I'd say Happy New Year, but it'll soon be Christmas again :doublesho Time has flown by without so much as a peep out of us for several months. Well, we are still here, extremely busy, and are continuing to support DW :thumb: Some changes have been made internally which should hopefully free up some time to share our work with you on a more regular basis... so we'll start with this piece of car porn as our first of 2014 :argie:

The Ferrari F40 is a car needing no introduction. It's the original pin up, and I'm sure most of us at some point or other as a child have had an F40 poster on our bedroom wall 

I'll skip to the good bit, as washing an F40 and moving it around is a bit unflattering for a guy of 6'4!! They're very low, very cramped, and very temperamental at firing up :lol:

With all the washing and decontamination phases completed the car was blow dried inside and then inspected for damage..

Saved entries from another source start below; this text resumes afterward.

-- ==== Sys2Proof/Config.lean ====
section
/-!
DEFINITION. What an implementation fixes (the parameters of 00_scope.md R11 that are plain names or positions) and the
free values: the answers of the bus oracle and the draw after a failed read, which no rule constrains.
-/

namespace Sys2Proof

/-- The register byte order, a parameter (20_memory.md R45). -/
inductive ByteOrder where
  | little
  | big
deriving DecidableEq, Repr, Inhabited

/-- Which oracle answers the engine's bus requests. `oracle`: every answer is a draw under no law
(20_memory.md R46). `memory`: the platform's plain byte memory, which answers every request with ok = 1
(95_test_vectors.md, conventions). The parameter is the model's own (notes/assumptions/5.md, DESIGN CHOICE). -/
inductive BusKind where
  | oracle
  | memory
deriving DecidableEq, Repr, Inhabited

/-- The sensitivity of an input (10_state.md R32). -/
inductive Sens where
  | level
  | negedge
  | posedge
deriving DecidableEq, Repr, Inhabited

/-- The direction of a signal (10_state.md R32). -/
inductive Dir where
  | input
  | output
deriving DecidableEq, Repr, Inhabited

/-- The parameter `ctrlLayout` (30_encoding.md R63): where each field of a CTRL word begins. `srcInc` and `dstInc`
are 2 bits wide, `mode` 3 bits, every other field 1 bit. -/
structure CtrlLayout where
  /-- DMAREQ -/
  req : Nat
  /-- DMAEN -/
  en : Nat
  /-- DMALEVEL -/
  level : Nat
  /-- SRCBYTE -/
  srcByte : Nat
  /-- DSTBYTE -/
  dstByte : Nat
  /-- SRCINC, the lower of its 2 bits -/
  srcInc : Nat
  /-- DSTINC, the lower of its 2 bits -/
  dstInc : Nat
  /-- MODE, the lowest of its 3 bits -/
  mode : Nat
  /-- TEST -/
  test : Nat
deriving DecidableEq, Repr, Inhabited

/-- One answer of the bus oracle, or one draw after a failed read (20_memory.md R46, 43_dma_transfer.md R121).
For a MemRead: `ok` and the bytes returned. For a MemWrite: `ok`. After a failed read: `ok = true` is `writeAny`
with the bytes written, `ok = false` is `skip`. A byte unit uses the first byte only. -/
structure Answer where
  ok : Bool
  bytes : Vector Byte 4
deriving DecidableEq, Repr, Inhabited

/-- The free value: the k-th answer drawn. No body, so nothing can be proved of it (00_scope.md R13 `draw`;
notes/assumptions/4.md). -/
opaque Config.freeAnswer : Nat → Answer

end Sys2Proof
end

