def CellInit.bytes : CellInit → List Byte
  | .w32 init mask => boolByte false ++ wordBytes init ++ wordBytes mask
  | .w64 init mask => boolByte true ++ doubleBytes init ++ doubleBytes mask

/-- The descriptor of an operation (30_encoding.md R60, R62, R73). -/
def Instr.descriptor : Instr → BitVec 16
  | .rdCtrl n => accessDescriptor .read (RegId.ctrl n).offset
  | .wrCtrl n _ => accessDescriptor .write (RegId.ctrl n).offset
  | .rdSrc n => accessDescriptor .read (RegId.src n).offset
  | .wrSrc n _ => accessDescriptor .write (RegId.src n).offset
  | .rdDst n => accessDescriptor .read (RegId.dst n).offset
  | .wrDst n _ => accessDescriptor .write (RegId.dst n).offset
  | .rdSize n => accessDescriptor .read (RegId.size n).offset
  | .wrSize n _ => accessDescriptor .write (RegId.size n).offset
  | .rdTrigger n => accessDescriptor .read (RegId.trigger n).offset
  | .wrTrigger n _ => accessDescriptor .write (RegId.trigger n).offset
  | .rdCfg k => accessDescriptor .read (RegId.cfg k).offset
  | .wrCfg k _ => accessDescriptor .write (RegId.cfg k).offset
  | .rdStatus k => accessDescriptor .read (RegId.status k).offset
  | .wrStatus k _ => accessDescriptor .write (RegId.status k).offset
  | .pinWrite _ _ => 0x2000
  | .portWrite _ _ => 0x3000
  | .bind _ _ => 0x4000
  | .teardown => 0x5000
  | .reset => 0x6000
  | .createPin _ _ _ _ => 0x7000
  | .createPort _ _ _ _ _ => 0x8000
  | .createReg _ _ _ _ _ => 0x9000
  | .rsvChOff14 d n => accessDescriptor d (0x20 * n.val + 0x014)
  | .rsvChOff18 d n hi => accessDescriptor d (0x20 * n.val + (if hi then 0x01C else 0x018))
  | .rsvOff120 d m => accessDescriptor d (0x120 + 4 * m.val)
  | .rsvOff140 d m => accessDescriptor d (0x140 + 4 * m.val)
  | .rsvOff180 d m => accessDescriptor d (0x180 + 4 * m.val)
  | .rsvMisalignedB0 d m => accessDescriptor d (2 * m.val + 1)
  | .rsvMisalignedB1 d m => accessDescriptor d (4 * m.val + 2)
  | .rsvCls10 rest => 0b101#3 ++ rest
  | .rsvCls12 rest => 0b11#2 ++ rest

/-- The operand bytes of an operation (notes/assumptions/2.md). -/
def Instr.operandBytes (bo : ByteOrder) : Instr → List Byte
  | .rdCtrl _ => []
  | .wrCtrl _ v => datumBytes bo v
  | .rdSrc _ => []
  | .wrSrc _ v => datumBytes bo v
  | .rdDst _ => []
  | .wrDst _ v => datumBytes bo v
  | .rdSize _ => []
  | .wrSize _ v => datumBytes bo v
  | .rdTrigger _ => []
  | .wrTrigger _ v => datumBytes bo v
  | .rdCfg _ => []
  | .wrCfg _ v => datumBytes bo v
  | .rdStatus _ => []
  | .wrStatus _ v => datumBytes bo v
  | .pinWrite p b => wordBytes p.word ++ boolByte b
  | .portWrite k v => wordBytes (BitVec.ofNat 32 k) ++ doubleBytes v
  | .bind a b => a.bytes ++ b.bytes
  | .teardown => []
  | .reset => []
  | .createPin name mode cb ctx => wordBytes name ++ [mode.byte] ++ tagBytes cb ++ tagBytes ctx
  | .createPort name mode width cb ctx =>
      wordBytes name ++ mode.bytes ++ [BitVec.ofNat 8 (width - 1)] ++ tagBytes cb ++ tagBytes ctx
  | .createReg name offset perm init cb =>
      wordBytes name ++ wordBytes offset ++ [perm.byte] ++ init.bytes ++ tagBytes cb
  | .rsvChOff14 _ _ => []
  | .rsvChOff18 _ _ _ => []
  | .rsvOff120 _ _ => []
  | .rsvOff140 _ _ => []
  | .rsvOff180 _ _ => []
  | .rsvMisalignedB0 _ _ => []
  | .rsvMisalignedB1 _ _ => []
  | .rsvCls10 _ => []
  | .rsvCls12 _ => []

/-- The packet of an operation. -/
def encode (bo : ByteOrder) (i : Instr) : List Byte := descriptorBytes i.descriptor ++ i.operandBytes bo

/-! ### One row's word -/

/-- The length of the longest packet, in bytes: CREATE_REG with a 64-bit cell and a callback. -/
def longestPacket : Nat := 33

/-- `n` bytes of a number, least significant first. -/
def bytesOfNat : Nat → Nat → List Byte
  | 0, _ => []
  | n + 1, w => BitVec.ofNat 8 w :: bytesOfNat n (w / 256)

/-- The packet whose first `nbits` bits are `w` and whose further bits, up to the longest packet, are 0. -/
def packetOfWord (nbits w : Nat) : List Byte :=
  bytesOfNat (nbits / 8) (w % 2 ^ nbits) ++ List.replicate (longestPacket - nbits / 8) 0

/-- The operation that the decoder reads from a table row's word (the register byte order at its default: the operand
words are zero). -/
def decodeTableWord (nbits w : Nat) : Option Instr :=
  match decode .little (packetOfWord nbits w) with
  | .ok (i, _) => some i
  | .error _ => none

end Sys2Proof
end

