-- ==== Sys2Proof/Machine/Step.lean ====
section
/-!
DEFINITION. One step: the next issued operation runs to completion (00_scope.md R15, 20_memory.md R54). With none
issued nothing happens (70_reset_and_hazards.md R147).
-/

namespace Sys2Proof.Machine

/-- One step of the machine. -/
def step (s : State) : Host.Outcome State Fault Refusal :=
  match fetch s with
  | .idle => .next s
  | .stop o => o
  | .op i t => exec i t

/-- The state with a table row's word issued next, as a packet with an access width of 4 bytes
(notes/assumptions/1.md). -/
def State.withFetchWord (s : State) (nbits w : Nat) : State :=
  s.issueNext { bytes := packetOfWord nbits w, width := 4 }

end Sys2Proof.Machine
end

After calibrating the Positector P200 (composite gauge for those who don't know) some paint measurements were taken, which revealed the rear deck had been painted - could see this with the naked eye, but always nice to confirm your suspicions with a gauge - understandably there's not a lot to work with which is why you can see the carbon weave through the paint, but even so there's more than you probably imagine... a pad and polish combination trial was started, and eventually settled on one which worked with minimal paint removal and maximum defect removal. I was using the Rupes Bigfoot system, just for reference.



Before & After..





---





---





The interior and engine bay were also cleaned.. the carbon door cards infact were polished using the Mini Bigfoot machine, but unfortunately these pictures didn't turn out for some reason 







---

Finally, once everything was completed it was time to take some shots of the finished product. The chosen LSP was Mitchell & King 'Philip' wax, a high content carnauba blend from our friends up in Scotland.

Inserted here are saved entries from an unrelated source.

/-- A register access that the block cannot accept has the outcome BadAccess with its offset and width, and changes nothing
but the fault mark and the history, which holds the access: one at an offset where the register map has no register or that is
not a multiple of 4, whatever its width, and one of a width other than 4 bytes, whatever bytes follow its descriptor
(20_memory.md R43, 60_exceptions.md R131, 10_state.md R36; the width stands beside the packet, notes/assumptions/1.md; the
form of the event, notes/assumptions/14.md). -/
def Obligations.UnacceptableAccessesFault : Prop :=
  ∀ (s : State) (d : BitVec 16) (bs : List Byte) (width : Nat) (rest : List Issued),
    s.pending = { bytes := d.extractLsb' 0 8 :: d.extractLsb' 8 8 :: bs, width := width } :: rest →
    d.extractLsb' 9 3 = 0 → (d.extractLsb' 12 4).toNat ≤ 1 →
    (regIn s.params.regMap (d.extractLsb' 0 9) = none ∨ width ≠ 4) →
    step s = rejectedAccess (if (d.extractLsb' 12 4).toNat = 0 then .read else .write) (d.extractLsb' 0 9).toNat width
      { s with pending := rest }

/-- The reserved and the misaligned offsets: every access there has the outcome BadAccess with its offset, and changes
nothing but the fault mark and the history, which holds the access (30_encoding.md R73(a), 20_memory.md R43, 10_state.md R36;
the form of the event, notes/assumptions/14.md). -/
def Obligations.ReservedOffsetsFault : Prop :=
  ∀ (s : State) (d : Access),
    (∀ n : Chan, exec (.rsvChOff14 d n) s = rejectedAccess d (0x14 + 0x20 * n.val) 4 s) ∧
    (∀ n : Chan, exec (.rsvChOff18 d n false) s = rejectedAccess d (0x18 + 0x20 * n.val) 4 s ∧
      exec (.rsvChOff18 d n true) s = rejectedAccess d (0x1C + 0x20 * n.val) 4 s) ∧
    (∀ m : Fin 8, exec (.rsvOff120 d m) s = rejectedAccess d (0x120 + 4 * m.val) 4 s) ∧
    (∀ m : Fin 16, exec (.rsvOff140 d m) s = rejectedAccess d (0x140 + 4 * m.val) 4 s) ∧
    (∀ m : Fin 32, exec (.rsvOff180 d m) s = rejectedAccess d (0x180 + 4 * m.val) 4 s) ∧
    (∀ m : Fin 256, exec (.rsvMisalignedB0 d m) s = rejectedAccess d (2 * m.val + 1) 4 s) ∧
    (∀ m : Fin 128, exec (.rsvMisalignedB1 d m) s = rejectedAccess d (4 * m.val + 2) 4 s)

/-- The reserved classes name no operation: each is refused with its own descriptor and changes nothing but the refusal
mark (60_exceptions.md R133, 30_encoding.md R73(a2)). -/
def Obligations.ReservedClassesRefused : Prop :=
  ∀ s : State,
    (∀ rest : BitVec 13, exec (.rsvCls10 rest) s =
      .refused (.reservedDescriptor (BitVec.ofNat 16 (0xA000 + rest.toNat)) { s with refusalMark := true })) ∧
    (∀ rest : BitVec 14, exec (.rsvCls12 rest) s =
      .refused (.reservedDescriptor (BitVec.ofNat 16 (0xC000 + rest.toNat)) { s with refusalMark := true }))

/-! ### Reset and creation -/

/-- RESET leaves the state of 10_state.md R37, as 70_reset_and_hazards.md R146 says: every register, flag, working copy,
active flag and pin of the block at its reset value, nothing in progress; the bindings, the other devices' pins, ports and
registers, the marks, the history, the parameters and the rest of the model's own fields are kept. -/
def Obligations.ResetLeaves : Prop :=
  ∀ s : State, ∃ t, exec .reset s = .next t ∧
    (∀ r : RegId, t.values r = { cur := 0, prev := 0 }) ∧
    (∀ n, (t.chan n).st = { done := false, run := false, req := false, err := false } ∧
      (t.chan n).wk = { src := 0, dst := 0, size := 0 } ∧ (t.chan n).active = false ∧
      (t.chan n).done = false ∧ (t.chan n).reqo = false ∧ t.en n = false ∧
      ∀ i : Source, (t.chan n).trig[i] = { sens := .posedge, state := false }) ∧
    t.inCallback = [] ∧ t.propagating = [] ∧
    t.bindings = s.bindings ∧ t.extPins = s.extPins ∧ t.extPorts = s.extPorts ∧ t.otherRegs = s.otherRegs ∧
    t.faultMark = s.faultMark ∧ t.refusalMark = s.refusalMark ∧ t.hist = s.hist ∧ t.params = s.params ∧
    t.pending = s.pending ∧ t.answers = s.answers ∧ t.draws = s.draws ∧ t.mem = s.mem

Just for reference the 512BB in the background was another classic Ferrari we were working on at the same time as the F40, and was subject to a massive overhaul! We'll do a write up on that if we get time. Generally we work on quite a few rare cars like this, a Ferrari Dino is currently with us (and being finished off tomorrow infact), so for those who haven't already got us on Facebook, please check us out and give us a 'like' to keep up to date with daily activity!!

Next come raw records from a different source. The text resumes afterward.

-- ==== Sys2Proof/Laws/State.lean ====
section
/-!
SUPPORT. One lemma per field per named update of the state, true by rfl, so that no later proof unfolds a record update.
-/

namespace Sys2Proof.Machine

/-! ### record -/

@[simp] theorem State.record_chans (s : State) (e : Event) : (s.record e).chans = s.chans := rfl
@[simp] theorem State.record_cfg (s : State) (e : Event) : (s.record e).cfg = s.cfg := rfl
@[simp] theorem State.record_extPins (s : State) (e : Event) : (s.record e).extPins = s.extPins := rfl
@[simp] theorem State.record_extPorts (s : State) (e : Event) : (s.record e).extPorts = s.extPorts := rfl
@[simp] theorem State.record_bindings (s : State) (e : Event) : (s.record e).bindings = s.bindings := rfl
@[simp] theorem State.record_propagating (s : State) (e : Event) : (s.record e).propagating = s.propagating := rfl
@[simp] theorem State.record_inCallback (s : State) (e : Event) : (s.record e).inCallback = s.inCallback := rfl
@[simp] theorem State.record_otherRegs (s : State) (e : Event) : (s.record e).otherRegs = s.otherRegs := rfl
@[simp] theorem State.record_hist (s : State) (e : Event) : (s.record e).hist = s.hist ++ [e] := rfl
@[simp] theorem State.record_faultMark (s : State) (e : Event) : (s.record e).faultMark = s.faultMark := rfl
@[simp] theorem State.record_refusalMark (s : State) (e : Event) : (s.record e).refusalMark = s.refusalMark := rfl
@[simp] theorem State.record_params (s : State) (e : Event) : (s.record e).params = s.params := rfl
@[simp] theorem State.record_pending (s : State) (e : Event) : (s.record e).pending = s.pending := rfl
@[simp] theorem State.record_answers (s : State) (e : Event) : (s.record e).answers = s.answers := rfl
@[simp] theorem State.record_draws (s : State) (e : Event) : (s.record e).draws = s.draws := rfl
@[simp] theorem State.record_mem (s : State) (e : Event) : (s.record e).mem = s.mem := rfl
@[simp] theorem State.record_chan (s : State) (e : Event) (m : Chan) : (s.record e).chan m = s.chan m := rfl
@[simp] theorem State.record_cfgCell (s : State) (e : Event) (j : Pair) : (s.record e).cfgCell j = s.cfgCell j := rfl

/-! ### raise -/

@[simp] theorem State.raise_chans (s : State) (e : Err) : (s.raise e).chans = s.chans := rfl
@[simp] theorem State.raise_cfg (s : State) (e : Err) : (s.raise e).cfg = s.cfg := rfl
@[simp] theorem State.raise_extPins (s : State) (e : Err) : (s.raise e).extPins = s.extPins := rfl
@[simp] theorem State.raise_extPorts (s : State) (e : Err) : (s.raise e).extPorts = s.extPorts := rfl
@[simp] theorem State.raise_bindings (s : State) (e : Err) : (s.raise e).bindings = s.bindings := rfl
@[simp] theorem State.raise_propagating (s : State) (e : Err) : (s.raise e).propagating = s.propagating := rfl
@[simp] theorem State.raise_inCallback (s : State) (e : Err) : (s.raise e).inCallback = s.inCallback := rfl
@[simp] theorem State.raise_otherRegs (s : State) (e : Err) : (s.raise e).otherRegs = s.otherRegs := rfl
@[simp] theorem State.raise_hist (s : State) (e : Err) : (s.raise e).hist = s.hist ++ [.error e] := rfl
@[simp] theorem State.raise_faultMark (s : State) (e : Err) : (s.raise e).faultMark = s.faultMark := rfl
@[simp] theorem State.raise_refusalMark (s : State) (e : Err) : (s.raise e).refusalMark = s.refusalMark := rfl
@[simp] theorem State.raise_params (s : State) (e : Err) : (s.raise e).params = s.params := rfl
@[simp] theorem State.raise_pending (s : State) (e : Err) : (s.raise e).pending = s.pending := rfl
@[simp] theorem State.raise_answers (s : State) (e : Err) : (s.raise e).answers = s.answers := rfl
@[simp] theorem State.raise_draws (s : State) (e : Err) : (s.raise e).draws = s.draws := rfl
@[simp] theorem State.raise_mem (s : State) (e : Err) : (s.raise e).mem = s.mem := rfl
@[simp] theorem State.raise_chan (s : State) (e : Err) (m : Chan) : (s.raise e).chan m = s.chan m := rfl
@[simp] theorem State.raise_cfgCell (s : State) (e : Err) (j : Pair) : (s.raise e).cfgCell j = s.cfgCell j := rfl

Thanks for reading, and as always any questions, comments and feedback are welcome.

Best wishes,

Matt.
*Magic Detail* | Altrincham | t: 07786 385538. | e: [email protected]


----------



## Rabidracoon28 (May 31, 2012)

I have just had an accident!!!!!


----------



## bigslippy (Sep 19, 2010)

Simply awesome:thumb:


----------



## Ant21 (Oct 12, 2013)

Amazing work and epic car. It will always be the best Ferrari


----------



## dan.j.sinclair (Mar 21, 2014)

Best Ferrari ever. Best car ever. 
Dan


----------



## DMH-01 (Mar 29, 2011)

Stunning :argie:


----------



## V3nom (Oct 31, 2012)

unreal, must have been a dream to work on :thumb: stunning


----------



## neilb62 (Jul 30, 2007)

Whoa... Thats beautiful..... 11/10.... :thumb:


----------



## streaky (Dec 2, 2006)

Not to shabby


----------



## Summit Detailing (Oct 9, 2006)

How long did that take you & what did you do, if anything to the Perspex engine cover?


----------



## Scrim-1- (Oct 8, 2008)

Stunning car! Having been in one they are incredible


----------



## Bill58 (Jul 5, 2010)

Excellent work on a beautiful car!


----------



## Kerr (Mar 27, 2012)

Lovely. 

If I won Euro millions I'd have one in my collection.


----------



## EcosseGP (Jul 5, 2011)

Truly stunning


----------



## gibbo555 (May 3, 2011)

Drool!!!


----------



## Jack (May 14, 2007)

Amazing. Great pictures


----------



## ocdetailer (Apr 9, 2014)

That must have been a real treat to work on, very fitting to polish an Italian legend with the finest Italian tools. Great work, looked even more stunning after - do your Rupes have the washer mod?


----------



## Bartl (Apr 3, 2013)

Truly amazing.


----------



## Magic Detail (Jul 25, 2010)

Thank you to everyone who has left feedback, it's greatly appreciated.



Summit Detailing said:


> How long did that take you & what did you do, if anything to the Perspex engine cover?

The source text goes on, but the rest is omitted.